Page 13 of The Third Kingdom


  This hole faced north.

  Richard frowned at Samantha. “What is this?”

  She pointed through the opening. “Look.”

  He put his hands on the edge and leaned in a little, looking out through the cylindrical opening into a murky dawn. He saw in the gloomy light a valley spread out before them. Not much of the dense forest of the valley far below was visible. The length and shape of the cylindrical opening restricted the view to a specific place off in the distance.

  The opening framed a gap in soaring mountains many miles away. He bent down, trying to look up, trying to see how high the mountains were, but they were so immense and because of the way the opening was made it wouldn’t allow him to see the mountaintops. All he could see were impassable walls of stone rising up from a valley below.

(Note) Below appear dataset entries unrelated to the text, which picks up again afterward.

-- ==== Sys2Proof/Machine/Regs.lean ====
section
/-!
DEFINITION. The register map of BAR0 (R439 to R442): the offset of every register under its name in the spec,
the bits of each that software writes (RW, or P) and that it clears by writing 1 (W1C), and what each word
reads as after a COLD reset.  The registers behind a selector (TRG_PRIM_SEL, TRG_MASK_SEL, TRG_CLASS_SEL,
HQ_SUB_SEL, HLT_MON_SEL) live in banks numbered from 0x0200_0000, above BAR0's 32 MiB.
-/

namespace Sys2Proof.Machine

/-- One row of the register index: `count` registers `stride` apart, one word or a pair. -/
structure RegRow where
  base   : Nat
  stride : Nat
  count  : Nat
  pair   : Bool
  rw     : DWord
  w1c    : DWord
  priv   : Bool
  deriving DecidableEq, Repr

namespace Reg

  A deep canyon between the rock walls appeared to be the only way through the barrier of the mountains. Having been a woods guide, Richard understood the difficulties of finding passable routes through rugged wilderness. There was often only one passage through such mountainous country. It appeared to him that the valley was the only way back into and beyond those mountains.

  He backed away. “What is it I’m supposed to see?”

  “Well,” she said, gesturing to two small metal plates in the wall around the opening, “you need to use these.”

  Framing the opening was a design with a several distinct motifs. Like the others, Richard recognized the symbols that made up the designs. To each side, where Samantha pointed, within elements of the design where he hadn’t noticed them at first, there were small metal plates, each about half the size of his palms. The metal was in better condition than the first shield plates he’d seen. It looked to be worn smooth by the touch of countless hands.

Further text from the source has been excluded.